▶ **Work item**
The answer must consist of each line below that contains the word "left", copied in full.

▶ **Input material**

/-- R170, R172: a port's attention condition holds while an unmasked class has its flag pending. A port writes its own cursor and mask
whatever its standing and the map, and ACK_EVENTS clears its own flags; READ of
table 12 indexes 8 to 12 shows the incident whose number the port's cursor names, or answers NOT_HELD. The model's choice: Log 6. -/
def Obligations.PortsKeepTheirOwnEventView : Prop :=
  (∀ (p : Port) (d : Device), d.attention p = true ↔
    ∃ c : EventClass, (d.evr.flags.get p).getLsbD c.num = true ∧ (d.evr.masks.get p).getLsbD c.num = false) ∧
  (∀ (p : Port) (f : ValueFrame) (s : State), Takes s (.cursorWrite p f) →
    ∃ t, exec (.cursorWrite p f) s = .next t ∧ Replies s t p 2 .ok (some f.value)
      { s.dev with evr := { s.dev.evr with cursors := s.dev.evr.cursors.set p f.value } }) ∧
  (∀ (p : Port) (f : ValueFrame) (s : State), Takes s (.maskWrite p f) →
    ∃ t, exec (.maskWrite p f) s = .next t ∧
      (0xFFFFFF < f.value.toNat → Refuses s t p 2 .range) ∧
      (f.value.toNat ≤ 0xFFFFFF → Replies s t p 2 .ok (some f.value)
        { s.dev with evr := { s.dev.evr with masks := s.dev.evr.masks.set p (f.value.setWidth 24) } })) ∧
  (∀ (p : Port) (f : ItemFrame) (s : State), Takes s (.ackEvents p f) →
    ∃ t, exec (.ackEvents p f) s = .next t ∧
      (0xFFFFFF < f.value.toNat → Refuses s t p 5 .range) ∧
      (f.value.toNat ≤ 0xFFFFFF →
        let left := s.dev.evr.flags.get p &&& ~~~f.value.setWidth 24
        Replies s t p 5 .ok (some (left.setWidth 32))
          { s.dev with evr := { s.dev.evr with flags := s.dev.evr.flags.set p left } })) ∧
  ∀ (p : Port) (f : ItemFrame) (s : State), f.table = 12 → 8 ≤ f.index.toNat → f.index.toNat ≤ 12 → QueueLaw s.dev →
    s.dev.item .t13 (3 * 12 + p.num) = 1 ∨ MayWrite s.dev p 12 → Takes s (.read p f) →
    ∃ t, exec (.read p f) s = .next t ∧
      ((∀ j ∈ s.dev.evr.queue, j.seq ≠ (s.dev.evr.cursors.get p).toNat) → Refuses s t p 1 .notHeld) ∧
      ∀ j ∈ s.dev.evr.queue, j.seq = (s.dev.evr.cursors.get p).toNat →
        let shows (n : Nat) := Replies s t p 1 .ok (some (BitVec.ofNat 32 n)) s.dev
        (f.index = 8 → shows j.cls.num) ∧ (f.index = 9 → shows j.subject.code) ∧ (f.index = 10 → shows (j.detail.getD 65535)) ∧
        (f.index = 11 → shows j.time) ∧ (f.index = 12 → shows (if j.guarded = true then 1 else 0))

/-- R169, R170, R171: an occurrence counts up to 255, sets its class's flag at every port and takes the next sequence number; its incident
joins the queue, which keeps no older holder of that number. A full queue drops its oldest unprotected incident, or, all protected, its
oldest for a protected one; an unprotected one is then dropped and counted. The model's choice: Log 1. -/
def Obligations.OccurrencesAreRecorded : Prop :=
  ∀ (o : Occurrence) (s : State), QueueLaw s.dev →
    ∃ v, exec (.eventOccurrence o) s = .next ⟨s.pending, { s.dev.took (.eventOccurrence o) with evr := v }⟩ ∧
      let e := s.dev.evr
      let seq := if e.lastSeq < 4294967295 then e.lastSeq + 1 else 1
      let guarded := o.forced = false ∧ (o.cls = .stringLockout ∨ o.cls = .fireAlarm ∨ o.cls = .fireReleased ∨
        o.cls = .gridTrip ∨ o.cls = .switchFailed ∧ o.detail = some 3)
      let others := e.queue.filter fun j => j.seq != seq
      v.lastSeq = seq ∧ v.masks = e.masks ∧ v.cursors = e.cursors ∧ v.time = e.time ∧
      (∀ p, v.flags.get p = e.flags.get p ||| 1#24 <<< o.cls.num) ∧
      (e.counts.length = 24 → v.counts.length = 24 ∧ ∀ c : EventClass, v.counts.getD c.num 0 =
        if c = o.cls then min 255 (e.counts.getD c.num 0 + 1) else e.counts.getD c.num 0) ∧
      ∃ i : Incident, i.seq = seq ∧ i.cls = o.cls ∧ i.subject = o.subject ∧ i.detail = o.detail ∧ i.time = e.time ∧
        (i.guarded = true ↔ guarded) ∧
        (others.length < 32 → v.queue = others ++ [i] ∧ v.dropped = e.dropped) ∧
        (others.length = 32 → ∀ before j after, others = before ++ j :: after → (∀ k ∈ before, k.guarded = true) →
          j.guarded = false → v.queue = before ++ after ++ [i] ∧ v.dropped = e.dropped) ∧
        (others.length = 32 → (∀ k ∈ others, k.guarded = true) →
          (guarded → v.queue = others.tail ++ [i] ∧ v.dropped = e.dropped) ∧
          (¬guarded → v.queue = others ∧ v.dropped = min 65535 (e.dropped + 1)))
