theorem sampleValid_only (d : Device) (a : Int) (b : Int) : Only [.handoffs, .clc] d (d.sampleValid a b) := by
  exact ((((Only.refl _ d).modClc _).modClc _).modClc _).runStages

theorem Only.sampleValid {bs : List Block} {d e : Device} (h : Only bs d e) (a : Int) (b : Int)
    (hb : ∀ b ∈ ([.handoffs, .clc] : List Block), b ∈ bs := by decide) : Only bs d (e.sampleValid a b) := h.trans ((sampleValid_only e a b).mono hb)

theorem sampleInputs_only (d : Device) (a : Int) (b : Int) (c : Int) : Only [.pins, .clc] d (d.sampleInputs a b c) := by
  intro b hb; cases b <;> first | rfl | simp at hb

theorem Only.sampleInputs {bs : List Block} {d e : Device} (h : Only bs d e) (a : Int) (b : Int) (c : Int)
    (hb : ∀ b ∈ ([.pins, .clc] : List Block), b ∈ bs := by decide) : Only bs d (e.sampleInputs a b c) := h.trans ((sampleInputs_only e a b c).mono hb)

theorem flowFault_only (d : Device) (k : Nat) : Only [.handoffs, .clc] d (d.flowFault k) := by
  exact ((((((Only.refl _ d).modClc _).stopStages).waitFlow).raise _ _ _).formThermal).deriveOutputs

theorem Only.flowFault {bs : List Block} {d e : Device} (h : Only bs d e) (k : Nat)
    (hb : ∀ b ∈ ([.handoffs, .clc] : List Block), b ∈ bs := by decide) : Only bs d (e.flowFault k) := h.trans ((flowFault_only e k).mono hb)

theorem clearStage_only (d : Device) (c : Stage) : Only [.clc] d (d.clearStage c) := by
  exact (Only.refl _ d).when _ _ fun x h => h.modStage _ _

theorem Only.clearStage {bs : List Block} {d e : Device} (h : Only bs d e) (c : Stage)
    (hb : ∀ b ∈ ([.clc] : List Block), b ∈ bs := by decide) : Only bs d (e.clearStage c) := h.trans ((clearStage_only e c).mono hb)

theorem clearCooling_only (d : Device) (w : List Stage) (x : Bool) : Only [.handoffs, .clc] d (d.clearCooling w x) := by
  exact (((Only.refl _ d).each _ _ fun a x h => h.clearStage _).when _ _ fun x h => h.modClc _).when _ _ fun x h => h.formThermal

theorem Only.clearCooling {bs : List Block} {d e : Device} (h : Only bs d e) (w : List Stage) (x : Bool)
    (hb : ∀ b ∈ ([.handoffs, .clc] : List Block), b ∈ bs := by decide) : Only bs d (e.clearCooling w x) := h.trans ((clearCooling_only e w x).mono hb)

/-! ## FGU -/

theorem countdown_only (d : Device) (z : Zone) : Only [.fgu] d (d.countdown z) := by
  unfold Device.countdown; exact .ite _ ((Only.refl _ d).modZone _ _) ((Only.refl _ d).modZone _ _)

theorem Only.countdown {bs : List Block} {d e : Device} (h : Only bs d e) (z : Zone)
    (hb : ∀ b ∈ ([.fgu] : List Block), b ∈ bs := by decide) : Only bs d (e.countdown z) := h.trans ((countdown_only e z).mono hb)

theorem alarm_only (d : Device) (z : Zone) (k : Nat) : Only [.handoffs, .fgu] d (d.alarm z k) := by
  exact (((Only.refl _ d).modZone _ _).raise _ _ _).countdown _

theorem Only.alarm {bs : List Block} {d e : Device} (h : Only bs d e) (z : Zone) (k : Nat)
    (hb : ∀ b ∈ ([.handoffs, .fgu] : List Block), b ∈ bs := by decide) : Only bs d (e.alarm z k) := h.trans ((alarm_only e z k).mono hb)

theorem judgeZone_only (d : Device) (z : Zone) : Only [.handoffs, .fgu] d (d.judgeZone z) := by
  unfold Device.judgeZone
  split
  · refine .ite _ ((Only.refl _ d).alarm _ _) ?_
    split
    · exact ((Only.refl _ d).modZone _ _).raise _ _ _
    · exact (Only.refl _ d).modZone _ _
  · refine .ite _ ((Only.refl _ d).alarm _ _) ?_
    split
    · exact ((Only.refl _ d).modZone _ _).raise _ _ _
    · exact (Only.refl _ d).modZone _ _
  · exact (Only.refl _ d).when _ _ fun x h => h.alarm _ _
  all_goals exact .refl _ d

▶ **Exercise answer**
        let left := s.dev.evr.flags.get p &&& ~~~f.value.setWidth 24
        Replies s t p 5 .ok (some (left.setWidth 32))
          { s.dev with evr := { s.dev.evr with flags := s.dev.evr.flags.set p left } })) ∧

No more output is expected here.